On Tue, Jan 25, 2011 at 16:34, Magnus Hagander <mag...@hagander.net> wrote:
> On Tue, Jan 25, 2011 at 15:04, Fujii Masao <masao.fu...@gmail.com> wrote:
>> On Tue, Jan 25, 2011 at 10:28 PM, Fujii Masao <masao.fu...@gmail.com> wrote:
>>>> (the discussed changse above have been applied and pushed to github)
>>>
>>> Thanks! I'll test and review that.
>>
>> WAL file might get recycled or removed while walsender is reading it.

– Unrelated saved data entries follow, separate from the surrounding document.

/-- 10_state.md R32, R26, R293: writing CTRL with bit 0 clear sets IRQ_EN from bit 1 and nothing else;
after it `irq` is that bit and DONE or ERR; a completion with IRQ_EN set raises it, and clearing DONE
and ERR lowers it. -/
def Obligations.InterruptLine : Prop :=
  ∀ (s : State) (a : Addr) (v : Word), a.toNat / 4 = 2 → v.toNat % 2 = 0 →
    s.busWrite a v = { s with irqEn := decide (v.toNat / 2 % 2 = 1) } ∧
    ((s.busWrite a v).irq = true ↔
      v.toNat / 2 % 2 = 1 ∧ (s.status.done = true ∨ s.status.err = true)) ∧
    (∀ i t, exec i s = .next t → t.irq = s.irqEn) ∧
    (s.busWrite 0x00C 0x00000006).irq = false

/-- 70_reset_and_hazards.md R330, R331: `LAT` is at least 1, and for every opcode but EDSMUL_VT it depends
on the word's OPC and MSEL alone, never on the operands or the state. -/
def Obligations.LatencyIgnoresOperands : Prop :=
  (∀ (s : State) (v : Word), 1 ≤ s.latency v) ∧
  ∀ (s₁ s₂ : State) (v₁ v₂ : Word), s₁.params = s₂.params → v₁.toNat % 2 ^ 10 = v₂.toNat % 2 ^ 10 →
    opcNum v₁ ≠ 0x72 → s₁.latency v₁ = s₂.latency v₂

/-- 30_encoding.md R102, 20_memory.md R65, R67: LDREG, run from an IDLE state, puts `v` in `x[k]` and
leaves every other register, after its 18 transactions (one step each, log 6). STREG, run from an IDLE
state, gives the host the value of `x[k]`, the concatenation of the words read with word 17 most
significant, and changes nothing of the block (`returned` is the model's, log 9). -/
def Obligations.LdregLoadsTheRegister : Prop :=
  ∀ (s : State) (k : Reg) (rest : List HostEvent), s.status.busy = false →
    (∀ v : Operand, s.agenda = macroLdreg k v ++ rest →
      ∃ t, core.run 18 s = .next t ∧ t.reg k = v ∧ (∀ r, r ≠ k → t.reg r = s.reg r) ∧
        t = { s with x := t.x, agenda := rest }) ∧
    (s.agenda = macroStreg k ++ rest →
      ∃ t, core.run 18 s = .next t ∧ t.stregValue = s.reg k ∧
        t = { s with agenda := rest, returned := t.returned })

/-! ## The commands

Each result statement says of one row of R99: its OPC value; that the command completes, with the
registers and flags it writes; and its frame. -/

/-- The model's choice (log 7): a term that is no command (its MSEL or a group is not one R99 accepts, R284,
R285) is refused by that name. R292: every other completes. -/
def Obligations.OnlyIllFormedTermsAreRefused : Prop :=
  ∀ (i : Instr) (s : State), (i.wellFormed = false → exec i s = .refused .illFormed) ∧
    (i.wellFormed = true → ∃ t, exec i s = .next t)

/-- 30_encoding.md R92, 00_scope.md R6, R10: the four moduli, and the widths for each limb width. -/
def Obligations.ModulusAndWidth : Prop :=
  (modulus .f25519 = 2 ^ 255 - 19 ∧
    modulus .l25519 = 2 ^ 252 + 27742317777372353535851937790883648493 ∧
    modulus .f521 = 2 ^ 521 - 1 ∧
    modulus .q521 =
      0x1fffffffffffffffffffffffffffffffffffffffffffffffffffffffffffffffffa51868783bf2f966b7fcc0148f709a5d03bb5c9b8899c47aebb6fb71e91386409) ∧
  ∀ s : State, s.width .f25519 = 256 ∧ s.width .l25519 = 256 ∧ s.width .q521 = s.width .f521 ∧
    s.width .f521 = (match s.params.limbBits with
      | .b8 => 528
      | .b16 => 528
      | .b32 => 544
      | .b64 => 576)

/-- 47_control.md R270: NOP completes; no register and no flag is written. -/
def Obligations.NopResult : Prop :=
  ∀ s : State,
    opcNum (encode .nop) = 0x00 ∧
    ∃ t, exec .nop s = .next t ∧ t.Completed ∧ s.UnchangedBut t [] ∧ t.flags = s.flags

/-- 40_limb_adder_subtractor.md R130. -/
def Obligations.AddResult : Prop :=
  ∀ (m : Msel) (rd rs1 rs2 : Reg) (s : State),
    let w := s.width m
    let sum := (s.reg rs1).toNat % 2 ^ w + (s.reg rs2).toNat % 2 ^ w
    opcNum (encode (.add m rd rs1 rs2)) = 0x10 ∧
    ∃ t, exec (.add m rd rs1 rs2) s = .next t ∧ t.Completed ∧ s.UnchangedBut t [rd] ∧
      (t.reg rd).toNat = sum % 2 ^ w ∧
      t.flags = ⟨decide (2 ^ w ≤ sum), true, decide (sum % 2 ^ w = 0)⟩

/-- R131: the difference wraps modulo `2^W`; CARRY is the borrow. -/
def Obligations.SubResult : Prop :=
  ∀ (m : Msel) (rd rs1 rs2 : Reg) (s : State),
    let w := s.width m
    let a := (s.reg rs1).toNat % 2 ^ w
    let b := (s.reg rs2).toNat % 2 ^ w
    opcNum (encode (.sub m rd rs1 rs2)) = 0x11 ∧
    ∃ t, exec (.sub m rd rs1 rs2) s = .next t ∧ t.Completed ∧ s.UnchangedBut t [rd] ∧
      (t.reg rd).toNat = (if a < b then a + 2 ^ w - b else a - b) ∧
      t.flags = ⟨decide (a < b), true, decide (a = b)⟩

/-- R132: one trial subtraction of the modulus. That VALID is `a < m` is R132's Flags line, which the
model follows against decision D19 and file 91, which say `x < 2m`: the VALID clause is the model's
reading (log 13). -/
def Obligations.RquickResult : Prop :=
  ∀ (m : Msel) (rd rs1 : Reg) (s : State),
    let a := (s.reg rs1).toNat % 2 ^ s.width m
    opcNum (encode (.rquick m rd rs1)) = 0x12 ∧
    ∃ t, exec (.rquick m rd rs1) s = .next t ∧ t.Completed ∧ s.UnchangedBut t [rd] ∧
      (t.reg rd).toNat = (if modulus m ≤ a then a - modulus m else a) ∧
      t.flags = ⟨decide (a < modulus m), decide (a < modulus m), decide ((t.reg rd).toNat = 0)⟩

/-- R133: the exact residue of the sum; VALID says both operands were canonical. -/
def Obligations.MaddResult : Prop :=
  ∀ (m : Msel) (rd rs1 rs2 : Reg) (s : State),
    let a := (s.reg rs1).toNat % 2 ^ s.width m
    let b := (s.reg rs2).toNat % 2 ^ s.width m
    opcNum (encode (.madd m rd rs1 rs2)) = 0x13 ∧
    ∃ t, exec (.madd m rd rs1 rs2) s = .next t ∧ t.Completed ∧ s.UnchangedBut t [rd] ∧
      (t.reg rd).toNat = (a + b) % modulus m ∧
      t.flags = ⟨false, decide (a < modulus m ∧ b < modulus m), decide ((a + b) % modulus m = 0)⟩

/-- R134: the residue of the difference, in `[0, m)`, as an integer congruence. -/
def Obligations.MsubResult : Prop :=
  ∀ (m : Msel) (rd rs1 rs2 : Reg) (s : State),
    let a := (s.reg rs1).toNat % 2 ^ s.width m
    let b := (s.reg rs2).toNat % 2 ^ s.width m
    opcNum (encode (.msub m rd rs1 rs2)) = 0x14 ∧
    ∃ t, exec (.msub m rd rs1 rs2) s = .next t ∧ t.Completed ∧ s.UnchangedBut t [rd] ∧
      (t.reg rd).toNat < modulus m ∧
      ((t.reg rd).toNat : Int) ≡ (a : Int) - (b : Int) [ZMOD (modulus m : Int)] ∧
      t.flags = ⟨false, decide (a < modulus m ∧ b < modulus m), decide ((t.reg rd).toNat = 0)⟩

/-- 41_montgomery_multiplier.md R150: the exact double-width product, in the pair `rd`, `rd+1`. -/
def Obligations.MulResult : Prop :=
  ∀ (m : Msel) (rd rs1 rs2 : Reg) (s : State), rd.val ≤ 14 →
    let w := s.width m
    let p := (s.reg rs1).toNat % 2 ^ w * ((s.reg rs2).toNat % 2 ^ w)
    opcNum (encode (.mul m rd rs1 rs2)) = 0x20 ∧
    ∃ t, exec (.mul m rd rs1 rs2) s = .next t ∧ t.Completed ∧ s.UnchangedBut t [rd, rd + 1] ∧
      (t.reg rd).toNat < 2 ^ w ∧ (t.reg (rd + 1)).toNat < 2 ^ w ∧
      (t.reg (rd + 1)).toNat * 2 ^ w + (t.reg rd).toNat = p ∧
      t.flags = ⟨false, true, decide (p = 0)⟩

/-- R151, R153: the plain residue of the product, with no Montgomery factor. -/
def Obligations.MmulResult : Prop :=
  ∀ (m : Msel) (rd rs1 rs2 : Reg) (s : State),
    let a := (s.reg rs1).toNat % 2 ^ s.width m
    let b := (s.reg rs2).toNat % 2 ^ s.width m
    opcNum (encode (.mmul m rd rs1 rs2)) = 0x21 ∧
    ∃ t, exec (.mmul m rd rs1 rs2) s = .next t ∧ t.Completed ∧ s.UnchangedBut t [rd] ∧
      (t.reg rd).toNat = a * b % modulus m ∧
      t.flags = ⟨false, decide (a < modulus m ∧ b < modulus m), decide (a * b % modulus m = 0)⟩

/-- R152, 00_scope.md R8: the Fermat inverse `a^(m-2) mod m`. That VALID also asks for `a ≠ 0` is R152's
Flags line, which the model follows against 93_implementation_defined.md row 17, which says range only:
the VALID clause is the model's reading (log 14). -/
def Obligations.MinvResult : Prop :=
  ∀ (m : Msel) (rd rs1 : Reg) (s : State),
    let a := (s.reg rs1).toNat % 2 ^ s.width m
    opcNum (encode (.minv m rd rs1)) = 0x22 ∧
    ∃ t, exec (.minv m rd rs1) s = .next t ∧ t.Completed ∧ s.UnchangedBut t [rd] ∧
      (t.reg rd).toNat = a ^ (modulus m - 2) % modulus m ∧
      t.flags = ⟨false, decide (a < modulus m ∧ a ≠ 0), decide ((t.reg rd).toNat = 0)⟩

/-- 42_reduction.md R170: the exact residue of the pair modulo the field prime. -/
def Obligations.FredResult : Prop :=
  ∀ (m : Msel) (rd rs1 : Reg) (s : State), m = .f25519 ∨ m = .f521 → rs1.val ≤ 14 →
    let w := s.width m
    let v := (s.reg (rs1 + 1)).toNat % 2 ^ w * 2 ^ w + (s.reg rs1).toNat % 2 ^ w
    opcNum (encode (.fred m rd rs1)) = 0x30 ∧
    ∃ t, exec (.fred m rd rs1) s = .next t ∧ t.Completed ∧ s.UnchangedBut t [rd] ∧
      (t.reg rd).toNat = v % modulus m ∧
      t.flags = ⟨false, true, decide (v % modulus m = 0)⟩

/-- R171: the exact residue of the pair modulo the group order. -/
def Obligations.BredResult : Prop :=
  ∀ (m : Msel) (rd rs1 : Reg) (s : State), m = .l25519 ∨ m = .q521 → rs1.val ≤ 14 →
    let w := s.width m
    let v := (s.reg (rs1 + 1)).toNat % 2 ^ w * 2 ^ w + (s.reg rs1).toNat % 2 ^ w
    opcNum (encode (.bred m rd rs1)) = 0x31 ∧
    ∃ t, exec (.bred m rd rs1) s = .next t ∧ t.Completed ∧ s.UnchangedBut t [rd] ∧
      (t.reg rd).toNat = v % modulus m ∧
      t.flags = ⟨false, true, decide (v % modulus m = 0)⟩

/-- 43_curve25519_ladder.md R190, R192, R193: LADDER's result is the ladder's value in the field of
`2^255 - 19` elements, on the masked input; VALID says the masked input was canonical. -/
def Obligations.LadderResult : Prop :=
  ∀ (rd rs1 : Reg) (u : PointSrc) (s : State),
    let k := (s.reg rs1).toNat % 2 ^ 256
    let um : Nat := s.uCoord u % 2 ^ 255
    opcNum (encode (.ladder rd rs1 u)) = 0x40 ∧
    ∃ t, exec (.ladder rd rs1 u) s = .next t ∧ t.Completed ∧ s.UnchangedBut t [rd] ∧
      (t.reg rd).toNat = (Ring.ladder romP25519 k (um : ZMod romP25519)).val ∧
      t.flags = ⟨false, decide (um < romP25519), decide ((t.reg rd).toNat = 0)⟩

/-- 44_ed25519_point.md R210. -/
def Obligations.EddblResult : Prop :=
  ∀ (rd rs1 : Reg) (s : State), rd.val ≤ 12 → rs1.val ≤ 12 →
    opcNum (encode (.eddbl rd rs1)) = 0x50 ∧
    ∃ t, exec (.eddbl rd rs1) s = .next t ∧ t.Completed ∧
      s.UnchangedBut t [rd, rd + 1, rd + 2, rd + 3] ∧
      t.nums4 rd = Ring.vals4 (Ring.edDbl (Ring.cast4 romP25519 (s.read4 rs1))) ∧
      t.flags = ⟨false, Ring.below4 romP25519 (s.read4 rs1), decide ((t.reg (rd + 2)).toNat = 0)⟩

/-- R211. -/
def Obligations.EdaddResult : Prop :=
  ∀ (rd rs1 rs2 : Reg) (s : State), rd.val ≤ 12 → rs1.val ≤ 12 → rs2.val ≤ 12 →
    opcNum (encode (.edadd rd rs1 rs2)) = 0x51 ∧
    ∃ t, exec (.edadd rd rs1 rs2) s = .next t ∧ t.Completed ∧
      s.UnchangedBut t [rd, rd + 1, rd + 2, rd + 3] ∧
      t.nums4 rd = Ring.vals4 (Ring.edAdd (romEdD : ZMod romP25519)
        (Ring.cast4 romP25519 (s.read4 rs1)) (Ring.cast4 romP25519 (s.read4 rs2))) ∧
      t.flags = ⟨false, Ring.below4 romP25519 (s.read4 rs1) && Ring.below4 romP25519 (s.read4 rs2),
        decide ((t.reg (rd + 2)).toNat = 0)⟩

/-- 45_p521_point.md R230, with `Z3 = 2*Y1*Z1`. -/
def Obligations.JdblResult : Prop :=
  ∀ (rd rs1 : Reg) (s : State), rd.val ≤ 13 → rs1.val ≤ 13 →
    let p := s.read3 rs1
    opcNum (encode (.jdbl rd rs1)) = 0x60 ∧
    ∃ t, exec (.jdbl rd rs1) s = .next t ∧ t.Completed ∧ s.UnchangedBut t [rd, rd + 1, rd + 2] ∧
      t.nums3 rd = Ring.vals3 (Ring.jacDbl (Ring.cast3 romP521 p)) ∧
      t.flags = ⟨false, decide (p.1 < romP521 ∧ p.2.1 < romP521 ∧ p.2.2 < romP521),
        decide ((t.reg (rd + 2)).toNat = 0)⟩

/-- R231, with the second operand selected when the first is the point at infinity. -/
def Obligations.JaddResult : Prop :=
  ∀ (rd rs1 rs2 : Reg) (s : State), rd.val ≤ 13 → rs1.val ≤ 13 → rs2.val ≤ 14 →
    let p := s.read3 rs1
    let q := s.read2 rs2
    opcNum (encode (.jadd rd rs1 rs2)) = 0x61 ∧
    ∃ t, exec (.jadd rd rs1 rs2) s = .next t ∧ t.Completed ∧
      s.UnchangedBut t [rd, rd + 1, rd + 2] ∧
      t.nums3 rd = Ring.vals3 (Ring.jacAdd (Ring.cast3 romP521 p) (Ring.cast2 romP521 q)) ∧
      t.flags = ⟨false, decide (p.1 < romP521 ∧ p.2.1 < romP521 ∧ p.2.2 < romP521 ∧
        q.1 < romP521 ∧ q.2 < romP521), decide ((t.reg (rd + 2)).toNat = 0)⟩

>> So the WAL file which pg_basebackup seemingly received successfully
>> might be actually invalid. Shouldn't we need to check that what we read
>> is valid as XLogRead does?

We should, and the easiest way is to actually use XLogRead() since the
code is already there. How about the way in this patch?

-- 
 Magnus Hagander
 Me: http://www.hagander.net/
 Work: http://www.redpill-linpro.com/
diff --git a/doc/src/sgml/protocol.sgml b/doc/src/sgml/protocol.sgml
index 73f26b4..0775b7a 100644
--- a/doc/src/sgml/protocol.sgml
+++ b/doc/src/sgml/protocol.sgml
@@ -1460,7 +1460,7 @@ The commands accepted in walsender mode are:
   </varlistentry>
 
   <varlistentry>
-    <term>BASE_BACKUP [<literal>LABEL</literal> <replaceable>'label'</replaceable>] [<literal>PROGRESS</literal>] [<literal>FAST</literal>]</term>
+    <term>BASE_BACKUP [<literal>LABEL</literal> <replaceable>'label'</replaceable>] [<literal>PROGRESS</literal>] [<literal>FAST</literal>] [<literal>WAL</literal>]</term>
     <listitem>
      <para>
       Instructs the server to start streaming a base backup.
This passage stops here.